Excerpts from a dataset:

_ _ _ _ _ _ _

theorem alerted_alertLine {x : Seg} {low : Bool} {s : State} (h : Alerted s) : Alerted (alertLineChange x low s) := by
  have hseg : (s.updSeg x fun g => { g with alertLow := low }).seg x = { s.seg x with alertLow := low } :=
    State.seg_updSeg_same ..
  have hrest (y : Seg) : ((s.updSeg x fun g => { g with alertLow := low }).seg y).Resting := by
    by_cases hyx : y = x
    · rw [hyx, hseg]; exact h.1 x
    · rw [State.seg_updSeg_other _ _ hyx]; exact h.1 y
  unfold alertLineChange
  dsimp only
  by_cases hrst : s.rstnLow = true
  · rw [if_pos hrst]
    refine ⟨hrest, fun hlow => ?_⟩
    rw [State.updSeg_rstnLow, hrst] at hlow
    cases hlow
  · rw [if_neg hrst]
    have hup := h.2 (Bool.eq_false_iff.2 hrst)
    have hq (y : Seg) (i : Fin 32) (hqi : qualifies (s.target i) y = true) :
        qualifies ((s.updSeg x fun g => { g with alertLow := low }).target i) y = true :=
      qualifies_of_targets (State.updSeg_targets ..) i y hqi
    refine lookAtLine_alerted (hrest x) ((hup x).2.mono (by rw [hseg]) (hq x)) fun y hy => ⟨hrest y, fun _ => ?_⟩
    rw [State.seg_updSeg_other _ _ hy]
    exact ⟨(hup y).1, (hup y).2.mono (by rw [State.seg_updSeg_other _ _ hy]) (hq y)⟩

theorem alerted_holdoffEnd {x : Seg} {s t : State} (ht : holdoffEnd x s = some t) (h : Alerted s) : Alerted t := by
  unfold holdoffEnd at ht
  simp only [Option.ite_none_right_eq_some, Option.some.injEq, Bool.and_eq_true, decide_eq_true_eq] at ht
  obtain ⟨⟨hhold, -⟩, rfl⟩ := ht
  have hw : (s.seg x).watching = true := by
    by_contra hn
    have := (h.1 x (Bool.eq_false_iff.2 hn)).1
    rw [hhold] at this
    cases this
  split
  · exact beginSweep_alerted hw fun y _ => ⟨h.1 y, fun hrst => h.2 hrst y⟩
  · next hlow =>
    refine h.setSeg (fun hn => absurd (hw.symm.trans hn) nofun) fun _ => ⟨fun _ _ => Bool.eq_false_iff.2 hlow, fun hin => ?_⟩
    cases hin

theorem alerted_alertResult {x : Seg} {s t : State} (ht : alertResult x s = some t) (h : Alerted s) : Alerted t := by
  unfold alertResult at ht
  dsimp only at ht
  split at ht
  · next res rest _ =>
    cases ht
    have hrest : { s.seg x with
        alertResults := rest
        resolver := if (s.seg x).resolver.outstanding then (s.seg x).resolver.told res else (s.seg x).resolver }.Resting := by
      intro hn
      obtain ⟨hidle, hcursor, hfound, hout⟩ := h.1 x hn
      simp [hidle, hcursor, hfound, hout]
    have hstate : (if (s.seg x).resolver.outstanding then (s.seg x).resolver.told res else (s.seg x).resolver).state =
        (s.seg x).resolver.state := by split <;> rfl
    refine endSweep_alerted (forall_seg_setSeg (Q := fun _ g => g.Resting) h.1 hrest) (fun hrst => ?_) fun hrst y hy => ?_
    · rw [State.setSeg_rstnLow] at hrst
      refine forall_seg_setSeg (Q := fun _ g => g.Looked) (fun y => (h.2 hrst y).1) fun hw hidle => ?_
      exact (h.2 hrst x).1 hw (hstate.symm.trans hidle)
    · rw [State.setSeg_rstnLow] at hrst
      exact (h.2 hrst y).2.mono (by rw [State.seg_setSeg_other _ _ hy]) fun i hq => by rwa [State.target_setSeg]
  · cases ht

theorem alerted_softReset (s : State) : Alerted (softReset s) := by
  have hres (x : Seg) : ((clearWork s).seg x).resolver = .atRest := by cases x <;> rfl
  refine lookAtLines_alerted (fun x => Segment.resting_of_idle (hres x)) fun x => ?_
  rw [hres]
  rfl

theorem alerted_of_emptied {s t : State}
    (h : t = reload s ∨ ∃ cfgen cfgadr fsel, t = powerOnReset cfgen cfgadr fsel s) : Alerted t := by
  have hx (x : Seg) : (t.seg x).watching = false ∧ (t.seg x).resolver = .atRest := by
    rcases seg_of_emptied h x with hx | ⟨-, -, hx⟩ <;> (rw [hx]; exact ⟨rfl, rfl⟩)
  refine ⟨fun x => Segment.resting_of_idle (hx x).2, fun _ x => ⟨fun hw => absurd ((hx x).1.symm.trans hw) nofun, ?_⟩⟩
  exact Swept.of_not_inSweep (by rw [(hx x).2]; rfl)

theorem alerted_commit {s : State} {l : Loader} (hq : LoadQuiet s) (hl : s.loader.state = .loading) (h : Alerted s) :
    Alerted (commit s l) := by
  have hidle (x : Seg) : (s.seg x).resolver.state = .idle ∧ (s.seg x).resolver.cursor = 0 ∧
      (s.seg x).resolver.found = false ∧ (s.seg x).resolver.outstanding = false :=
    h.1 x (Segment.watching_eq_false_iff.2 (.inr (hq hl x).1))
  have hcommit (g : Segment) (c : Option (SegConfig × Bool)) : (g.commit c).resolver = g.resolver := by
    unfold Segment.commit
    split
    · split <;> rfl
    · rfl
  have hres (x : Seg) : ((commitSettings s l).seg x).resolver = (s.seg x).resolver := by
    unfold commitSettings commitEvents
    cases l.shadow.events <;> cases x <;> exact hcommit _ _
  rw [commit_eq]
  refine lookAtLines_alerted (fun x _ => by rw [hres]; exact hidle x) fun x => ?_
  rw [hres]
  simp [Resolver.inSweep, (hidle x).1]

theorem Move.alerted {s t : State} (hm : Move s t) (hq : LoadQuiet s) (h : Alerted s) : Alerted t := by
  have same : ∀ x, (s.seg x).SameAlert (s.seg x) := fun _ => Segment.SameAlert.refl _
  cases hm with
  | port | latch | stage | events | mem | pop | polls => exact h.of_segs same rfl rfl
  | target he => exact h.of_same (fun _ => Segment.SameAlert.refl _) rfl fun j x => qualifies_setTarget rfl he.qualifies
  | outcome i o =>
    have hseg (x : Seg) : (applyOutcome s i o).seg x = s.seg x := by
      unfold applyOutcome; dsimp only; split <;> (cases x <;> rfl)
    have hrst : (applyOutcome s i o).rstnLow = s.rstnLow := by
      unfold applyOutcome; dsimp only; split <;> rfl
    exact endSweeps_alerted (fun x => by rw [hseg]; exact h.1 x) fun hlow x => by
      rw [hseg]; exact (h.2 (hrst.symm.trans hlow) x).1
  | edit => exact endSweeps_alerted h.1 fun hlow x => (h.2 hlow x).1
  | pollEnable hl hoff =>
    rw [pollEnable_of_disabled hoff]
    exact h.of_same same rfl fun j x => qualifies_setTarget (s := s) rfl id
  | pollDisable hon =>
    rw [pollDisable_of_enabled hon]
    exact h.of_same same rfl fun j x => qualifies_setTarget (s := s) rfl id
  | submit =>
    rw [submit_eq]
    refine h.of_same ?_ (State.setSeg_rstnLow ..) fun j x => qualifies_setTarget (State.setSeg_targets ..) id
    exact forall_seg_setSeg (Q := fun y g => (s.seg y).SameAlert g) same ⟨rfl, rfl, rfl⟩
  | retirement hr =>
    obtain ⟨d, rest, c, -, -, -, rfl⟩ := retirement_cases hr
    refine h.of_same ?_ (State.setSeg_rstnLow ..) fun j x => qualifies_setTarget (State.setSeg_targets ..) id
    exact forall_seg_setSeg (Q := fun y g => (s.seg y).SameAlert g) same ⟨rfl, rfl, rfl⟩
  | seg hs => exact h.segMove hs
  | loaderEnd =>
    refine h.of_segs ?_ (State.setSeg_rstnLow ..) (State.setSeg_targets ..)
    exact forall_seg_withLoader (Q := fun y g => (s.seg y).SameAlert g)
      (forall_seg_setSeg (Q := fun y g => (s.seg y).SameAlert g) same ⟨rfl, rfl, rfl⟩)
  | @enable x hl hd =>
    have hn : (s.seg x).watching = false := Segment.watching_eq_false_iff.2 (.inr hd)
    refine lookAtLine_alerted ?_ (Swept.of_not_inSweep ?_) fun y hy => ?_
    · rw [State.seg_setSeg_same]; exact fun _ => h.1 x hn
    · rw [State.seg_setSeg_same]; exact (h.1 x).not_inSweep hn
    · rw [State.seg_setSeg_other _ _ hy]
      refine ⟨h.1 y, fun hrst => ?_⟩
      rw [State.setSeg_rstnLow] at hrst
      obtain ⟨hl, hsw⟩ := h.2 hrst y
      exact ⟨hl, hsw.mono (by rw [State.seg_setSeg_other _ _ hy]) fun i hq => by rwa [State.target_setSeg]⟩
  | segWrite hss => exact alerted_segWrite hss h
  | alertLine => exact alerted_alertLine h
  | holdoffEnd ht => exact alerted_holdoffEnd ht h
  | alertResult ht => exact alerted_alertResult ht h
  | softReset => exact alerted_softReset s
  | reload => exact alerted_of_emptied (.inl rfl)
  | powerOnReset => exact alerted_of_emptied (.inr ⟨_, _, _, rfl⟩)
  | rstnLow => exact ⟨fun | .a => h.1 .a | .b => h.1 .b, fun hlow => absurd hlow nofun⟩
  | loaderReadReport ht =>
    obtain ⟨r, bytes, l, -, hl, -, rfl | ⟨reason, rfl⟩ | rfl⟩ := loaderReadReport_cases ht
    · exact h.of_segs (fun | .a => ⟨rfl, rfl, rfl⟩ | .b => ⟨rfl, rfl, rfl⟩) rfl rfl
    · exact h.of_segs same rfl rfl
    · exact alerted_commit hq hl h

/-- Settles O16: every move keeps the resolvers' laws, a load beside segments that are DISABLED. -/
theorem stepKeepsSweepLaws : Obligations.StepKeepsSweepLaws := by
  unfold Obligations.StepKeepsSweepLaws
  simp only [alerted_iff]
  intro s t h hstep
  exact step_keeps (P := fun s => LoadQuiet s ∧ Alerted s)
    (fun s t hm ⟨hq, ha⟩ => ⟨Move.keeps_of_core LoadQuiet.bare (fun _ _ hc => hc.loadQuiet) s t hm hq, hm.alerted hq ha⟩)
    hstep h

end Sys2Proof.Machine
end

section
/-! SUPPORT. The ranges of counts and the bits that hold no field (R9, R30, R48, R89, R116, R125, R169, R175, R176, R180, R194). -/

namespace Sys2Proof.Machine

/-! ### What one segment holds -/

/-- The counts of one segment but its resolver's cursor. -/
structure Segment.InRange (g : Segment) : Prop where
  length : g.queue.length ≤ 16
  streak : g.streak ≤ 8
  held : ∀ d ∈ g.queue, d.InRange
  item : ∀ it, g.item = some it → it.InRange
  report : ∀ r, g.headReport = some r → CountsInRange r.attempts r.writeCount r.readCount
  recovery : ∀ r, g.recovery = some r → r.InRange

theorem Item.InRange.counts {it : Item} (h : it.InRange) : CountsInRange it.attempts it.writeCount it.readCount := by
  obtain ⟨-, ⟨-, ha⟩, hw, hr, -⟩ := h
  have := it.retryLimit.isLt
  exact ⟨by omega, hw, hr⟩

theorem Descriptor.inRange_withState {d : Descriptor} (h : d.InRange) {st : DescState} {cut : Bool}
    (hst : ∀ o a w r, st = .finished o a w r → CountsInRange a w r) : { d with state := st, cut := cut }.InRange :=
  ⟨h.1, hst⟩

theorem Descriptor.Settles.inRange {d d' : Descriptor} (h : d.Settles d') (hd : d.InRange) : d'.InRange := by
  obtain ⟨st, cut, rfl, hst⟩ := h
  refine Descriptor.inRange_withState hd fun o a w r he => ?_
  rcases hst with hst | ⟨-, hst | hst⟩
  · exact hd.2 o a w r (hst.symm.trans he)
  · rw [hst] at he; cases he
  · rw [hst] at he; cases he

theorem Recovery.fresh_inRange (now : Tick) (stretch : Byte) : (Recovery.fresh now stretch).InRange :=
  ⟨Nat.zero_le _, fun _ => Nat.zero_lt_succ _⟩

theorem report_headReport (g : Segment) (it : Item) (body : ReportBody) : (g.report it body).headReport = g.headReport := by
  obtain ⟨table, h⟩ := Segment.report_eq g it body
  rw [h]

/-- The report of the head that handing out leaves is the item's, or the one that waited. -/
theorem handOut_report {g : Segment} {it : Item} {o : TxOutcome} {r : HeadReport} (h : (g.handOut it o).headReport = some r) :
    (r.attempts = it.attempts ∧ r.writeCount = it.writeCount ∧ r.readCount = it.readCount) ∨ g.headReport = some r := by
  unfold Segment.handOut at h
  split at h
  · rw [report_headReport] at h
    cases h
    exact .inl ⟨rfl, rfl, rfl⟩
  · split at h
    · exact .inr h
    · rw [report_headReport] at h
      exact .inr h
  · split at h
    · exact .inr h
    · rw [report_headReport] at h
      exact .inr h
  · exact .inr h

/-- A segment that hands out the reports of an item in range, with a recovery in range where it has one. -/
theorem Segment.InRange.handOut {g g' : Segment} {it : Item} {o : TxOutcome} (hg : g.InRange) (hit : it.InRange)
    (hq : g'.queue = (g.handOut it o).queue) (hs : g'.streak = (g.handOut it o).streak)
    (hh : g'.headReport = (g.handOut it o).headReport) (hi : g'.item = (g.handOut it o).item)
    (hr : ∀ r, g'.recovery = some r → r.InRange) : g'.InRange := by
  obtain ⟨hqueue, -, -, hstreak, -, -, -, hitem⟩ := handOut_frame g it o
  rw [hqueue] at hq
  refine ⟨by rw [hq]; exact hg.length, by rw [hs, hstreak]; exact hg.streak, by rw [hq]; exact hg.held, fun j hj => ?_,
    fun r hrep => ?_, hr⟩
  · rw [hi, hitem] at hj
    cases hj
  · rcases handOut_report (hh.symm.trans hrep) with ⟨ha, hw, hrc⟩ | hold
    · rw [ha, hw, hrc]; exact hit.counts
    · exact hg.report r hold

_ _ _ _ _ _ _

What is expected. Take the records above and return, word for word, only the lines that fall from the line with "fun _ => h.1 x hn" to the line with "obtain ⟨r, bytes, l, -, hl, -, rfl", both of them included.

Task answer.
    · rw [State.seg_setSeg_same]; exact fun _ => h.1 x hn
    · rw [State.seg_setSeg_same]; exact (h.1 x).not_inSweep hn
    · rw [State.seg_setSeg_other _ _ hy]
      refine ⟨h.1 y, fun hrst => ?_⟩
      rw [State.setSeg_rstnLow] at hrst
      obtain ⟨hl, hsw⟩ := h.2 hrst y
      exact ⟨hl, hsw.mono (by rw [State.seg_setSeg_other _ _ hy]) fun i hq => by rwa [State.target_setSeg]⟩
  | segWrite hss => exact alerted_segWrite hss h
  | alertLine => exact alerted_alertLine h
  | holdoffEnd ht => exact alerted_holdoffEnd ht h
  | alertResult ht => exact alerted_alertResult ht h
  | softReset => exact alerted_softReset s
  | reload => exact alerted_of_emptied (.inl rfl)
  | powerOnReset => exact alerted_of_emptied (.inr ⟨_, _, _, rfl⟩)
  | rstnLow => exact ⟨fun | .a => h.1 .a | .b => h.1 .b, fun hlow => absurd hlow nofun⟩
  | loaderReadReport ht =>
    obtain ⟨r, bytes, l, -, hl, -, rfl | ⟨reason, rfl⟩ | rfl⟩ := loaderReadReport_cases ht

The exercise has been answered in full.